Уитмен читал стихотворение в конце своей публичной лекции «Смерть Линкольна», и он устал от этого. Если «О капитан, мой капитан» коренится в поэтическом лексиконе условности середины 19-го века, второй поэме Уитмена Линкольна «Когда сирень последняя в цветущем дворике», то американские стихи заглянули в будущее, создав решающий разрыв. и лингвистически, и в его образе мышления, со временем, когда он писал. Это галлюцинаторная работа, столь близкая американскому поэту к путешествию Данте в Подземный мир:
Уолт Уитмен Ричарда Шугга по имени Фрэнка Х.Т. Беллью, 1872. (Предоставлено Национальной портретной галереей)Проходя видения, проходя ночь;
Проходя, освобождая руки моих товарищей;
Проходя песня птицы-отшельника и песня моей души
Победная песня, выходная песня смерти, все же изменяющаяся, постоянно меняющаяся песня,
Как низко и плача, но ясно, ноты, поднимаясь и опускаясь, затопляя ночь., ,
Дикинсон и Уитмен были двумя из самых чувствительных интеллектуалов в создании американской поэзии. То, что они находились в противоречии и тянулись между прошлым и будущим, только указывает на сложности, которые происходили из-за войны. Среди других писателей, от авторитетных авторов до американцев, которые обратились к поэзии как к форме утешения во время нужды, старшие образцы выражения продолжали преобладать. Переполненная обстановка викторианской литературы была выходом и утешением для нуждающихся людей. Позже Марк Твен, среди прочего, высмеял эту культуру и убил ее в 1884 году в « Приключениях Гекльберри Финна». (Крушение парохода сэра Уолтера Скотта в романе - острый комментарий Твена о конце закрученного сахаром мира романтики.)

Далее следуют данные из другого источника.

-- ==== Sys2Proof/Machine/Stream.lean ====
section
/-!
DEFINITION. What a link puts on its lanes: blocks with their payloads, headers and lanes, the scrambler and PRBS31, the choice of the
next block at each block boundary, and the lanes of a port in training or test (R341, R342, R345–R348, R350, R359, R360).
-/

namespace Sys2Proof.Machine

open Sys2Proof

/-! ### Payloads and line bits -/

/-- The payload of a control block (Table 13-1). -/
def controlWord (ctype cseq body : Nat) : Nat :=
  let h := ctype * 2 ^ 40 + cseq * 2 ^ 32 + body % 2 ^ 32
  h * 2 ^ 16 + crc16 (beBytes 6 h)

/-- The payload of a data block: word k in bits [16k + 15:16k], words past the count zero (R344). -/
def dataWord (ws : List (BitVec 16)) : Nat := (ws.zipIdx).foldl (fun n e => n + e.1.toNat * 2 ^ (16 * e.2)) 0

/-- `n` bits, bit 0 first, through the self-synchronous scrambler x^58 + x^39 + 1 (R341): the line bits, and the last 58 of them with the
newest in bit 0. -/
def scramble : Nat → Nat → Nat → Nat × Nat
  | 0, st, _ => (0, st)
  | n + 1, st, w =>
    let b := (w + st / 2 ^ 38 + st / 2 ^ 57) % 2
    let r := scramble n ((2 * st + b) % 2 ^ 58) (w / 2)
    (b + 2 * r.1, r.2)

/-- The next `n` bits of PRBS31, x^31 + x^28 + 1 (PRESUMED, log 66), bit 0 first, and the generator after them. -/
def prbs31 : Nat → Nat → Nat × Nat
  | 0, st => (0, st)
  | n + 1, st =>
    let b := (st / 2 ^ 30 + st / 2 ^ 27) % 2
    let r := prbs31 n ((2 * st + b) % 2 ^ 31)
    (b + 2 * r.1, r.2)

/-- The generator that has just given 64 bits: the last 31 of them, the newest in bit 0. -/
def prbsSeed (w : Nat) : Nat := (List.range 31).foldl (fun n i => n + 2 ^ i * (w / 2 ^ (63 - i) % 2)) 0

/-- Bits in which two words of 64 differ. -/
def bitErrors (a b : Nat) : Nat := (List.range 64).foldl (fun n i => n + (a / 2 ^ i + b / 2 ^ i) % 2) 0

/-! ### Blocks on lanes -/

def portLanes (t : Nat) : List Nat := [2 * t, 2 * t + 1]

/-- One block on the line of a lane: its sync header and its payload, which the lane scrambles. -/
def State.putLane (s : State) (l header payload : Nat) : State :=
  let (line, scr) := scramble 64 (s.lane l).scr payload
  (s.modLane l (fun x => { x with scr := scr })).send (.block l header payload line)

/-- One block of the stream that a link, or a port in CAP, sends: block i goes on lane i mod n of its n lanes (R341). -/
def State.putBlock (s : State) (link header payload : Nat) : State :=
  let r := s.port link
  let n := if s.linkActive link then 2 ^ (r.bond + 1) else 2
  (s.modPort link (fun r => { r with txPos := r.txPos + 1, sinceSkip := r.sinceSkip + 1 })).putLane (2 * link + r.txPos % n) header payload

/-! ### The next block (R346) -/

/-- At most 128 sequenced blocks are unacknowledged (R347). -/
def sendWindow : Nat := 128

/-- The order in which waiting sequenced blocks are sent. -/
def sendRank (ctype : Nat) : Nat :=
  if ctype = ctFault then 0 else if ctype = ctRelease then 1 else if ctype = ctAssertCount then 2 else if ctype = ctArrive then 3
  else if ctype = ctUnload then 4 else if ctype = ctCredit then 5 else if ctTag < ctype ∧ ctype ≤ ctTag + 4 then 6
  else if ctype = ctCap then 7 else if ctype = ctJoin then 8 else 9

/-- The first waiting block of the first rank, with its place. -/
def firstWaiting (l : List SentBlock) : Option (Nat × SentBlock) :=
  (l.zipIdx).foldl (fun best e => match best with
    | none => some (e.2, e.1)
    | some b => if sendRank e.1.ctype < sendRank b.2.ctype then some (e.2, e.1) else best) none

/-- An ASSERT_COUNT takes with it the ARRIVE that it belongs to, the next one of its pasture. -/
def arriveOf (l : List SentBlock) (i : Nat) (b : SentBlock) : Option Nat :=
  if b.ctype = ctAssertCount then
    ((l.zipIdx).find? (fun e => decide (i < e.2) && e.1.ctype == ctArrive && e.1.body % 16 == b.body % 16)).map Prod.snd
  else none

/-- Put the next `k` of the blocks that hold a CSEQ on the line: the first as the present block, and what follows it directly, its data
blocks or the ARRIVE of an ASSERT_COUNT, at the next boundaries. -/
def State.putHeld (s : State) (link : Nat) : State :=
  let r := s.port link
  match r.sent.drop r.txd with
  | [] => s
  | b :: rest =>
    let follow := match rest with
      | a :: _ => if b.ctype = ctAssertCount ∧ a.ctype = ctArrive then [(2, controlWord a.ctype a.cseq a.body)] else []
      | [] => []
    (s.modPort link (fun r => { r with
      txd := r.txd + 1 + follow.length, line := b.data.map (fun d => (1, dataWord d.2)) ++ follow })).putBlock
      link 2 (controlWord b.ctype b.cseq b.body)

/-- The `i`-th waiting block takes the next CSEQ of its link and moves to the replay buffer. The time in an ECHO_REQ is that at which it
is sent (R355). -/
def State.assignSeq (s : State) (link i : Nat) : State :=
  let r := s.port link
  match r.wait[i]? with
  | none => s
  | some b =>
    let body := if b.ctype = ctCap ∧ b.body % 256 = 7 then 7 + 256 * (s.time.ns % 2 ^ 24) else b.body
    s.modPort link (fun r => { r with
      txSeq := (r.txSeq + 1) % 256
      wait := r.wait.eraseIdx i
      sent := r.sent ++ [{ b with cseq := r.txSeq, body := body }] })

/-- A CREDIT for a slot with credits unreturned, where no other block waits (R345). -/
def State.idleCredit (s : State) (link : Nat) : Option State :=
  match (s.port link).owed with
  | (key, n) :: _ =>
    some ((s.modPort link (fun q => { q with owed := tput q.owed 0 key 0 })).linkTx link ctCredit (key + 64 * n) [])
  | [] => none

/-- Send the first waiting block that the window has room for, or IDLE. -/
def State.putWaiting (s : State) (link : Nat) : State :=
  let r := s.port link
  match firstWaiting r.wait with
  | some (i, b) =>
    let a := arriveOf r.wait i b
    if sendWindow < r.sent.length + 1 + (if a.isSome then 1 else 0) then s.putBlock link 2 (controlWord ctIdle 0 0)
    else
      let s := s.assignSeq link i
      let s := match a with
        | some j => s.assignSeq link (j - 1)
        | none => s
      s.putHeld link
  | none => s.putBlock link 2 (controlWord ctIdle 0 0)

/-- The block of one boundary (R346): the rest of a group, then NAK, ACK, what is to be resent, what waits, a CREDIT, IDLE. ACK is due at
32 blocks accepted and one microsecond after the first of them (R347). In HOLD nothing new is sent (R359). -/
def State.putNext (s : State) (link : Nat) : State :=
  let r := s.port link
  match r.line with
  | (h, w) :: rest => (s.modPort link (fun r => { r with line := rest })).putBlock link h w
  | [] =>
    if r.nakDue then (s.modPort link (fun r => { r with nakDue := false })).putBlock link 2 (controlWord ctNak 0 r.rxSeq)
    else if 32 ≤ r.unacked ∨ (r.unacked ≠ 0 ∧ 1250 ≤ r.ackAge) then
      (s.modPort link (fun r => { r with unacked := 0, ackAge := 0 })).putBlock link 2 (controlWord ctAck 0 ((r.rxSeq + 255) % 256))
    else if r.txd < r.sent.length then s.putHeld link
    else if s.dev.mode = .hold then s.putBlock link 2 (controlWord ctIdle 0 0)
    else if r.wait.isEmpty then ((s.idleCredit link).getD s).putWaiting link
    else s.putWaiting link

/-! ### Block times -/

/-- A SKIP on every lane of the link at one stream position (R348). It is no block of the stream. -/
def State.putSkip (s : State) (link : Nat) (lanes : List Nat) : State :=
  lanes.foldl (fun s l => s.putLane l 2 (controlWord ctSkip 0 0)) (s.modPort link (fun r => { r with sinceSkip := 0 }))

/-- The lanes of a stream. -/
def State.streamLanes (s : State) (link : Nat) : List Nat :=
  if s.linkActive link then (s.linkPorts link).flatMap portLanes else portLanes link

/-- One block time of a stream: every lane takes a block, of which SKIP is one before 4,096 others have gone by. -/
def State.streamTime (s : State) (link : Nat) : State :=
  let lanes := s.streamLanes link
  if 4096 < (s.port link).sinceSkip + 2 * lanes.length then s.putSkip link lanes
  else lanes.foldl (fun s _ => s.putNext link) s

/-- The body of the TRAIN_MARK that a port sends: READY where its own scan has passed. -/
def State.markBody (s : State) (t : Nat) : Nat := b2n ((portLanes t).all (fun l => (s.lane l).passed || (s.lane l).state.code > 2))

/-- Send 64 bits of PRBS31 on a lane, with the header of a control block. -/
def State.putPrbs (s : State) (l : Nat) : State :=
  let (w, st) := prbs31 64 (s.lane l).prbsTx
  (s.modLane l (fun x => { x with prbsTx := st })).putLane l 2 w

/-- One block time of a lane that is in no stream (Table 13-5): PRBS31 in TRAIN, with a TRAIN_MARK every 1,024 blocks, and in TEST; IDLE in
LOCK. The line is in electrical idle in the other states, and in LOOP but for what is echoed (Table 13-6). -/
def State.laneTime (s : State) (t l : Nat) : State :=
  match (s.lane l).state with
  | .train => if (s.port t).txPos % 1024 = 1023 then s.putLane l 2 (controlWord 0x40 0 (s.markBody t)) else s.putPrbs l
  | .lock => s.putLane l 2 (controlWord ctIdle 0 0)
  | .test => s.putPrbs l
  | _ => s

/-- One block time of a port: that of its link at the link's lowest port, or of its lanes. -/
def State.blockTime (s : State) (t : Nat) : State :=
  if s.linkActive t then (if (s.port t).linkLow = t then s.streamTime t else s)
  else if s.portState t = .cap then s.streamTime t
  else
    let s := (portLanes t).foldl (fun s l => s.laneTime t l) s
    s.modPort t (fun r => { r with txPos := r.txPos + 1 })

/-- A lane sends 66 bits of 31.25 ps in 2.0625 ns (R338), in units of 3.125 ps: 660 to a block and 256 to a tick. -/
def blockUnits : Nat := 660
def tickUnits : Nat := 256

/-- The part of a port's tick that is its line: the time since blocks were accepted unacknowledged, and a block time where one is up. -/
def State.lineTick (s : State) (t : Nat) : State :=
  let s := s.modPort t (fun r => { r with
    ackAge := if r.unacked = 0 then 0 else r.ackAge + 1
    phase := (r.phase + tickUnits) % blockUnits })
  if (s.port t).phase < tickUnits then s.blockTime t else s

end Sys2Proof.Machine
end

Жестокость войны слила с себя все кованые, эмоционально драматичные викторианские пристрастия, которые уклонялись от непосредственного воздействия самой вещи. Когда американцы отшатнулись от реальности войны, возникло ощущение, что в нашей литературе и поэзии появится более жестокий и реалистичный язык, более подходящий для оценки и описания мира, созданного войной.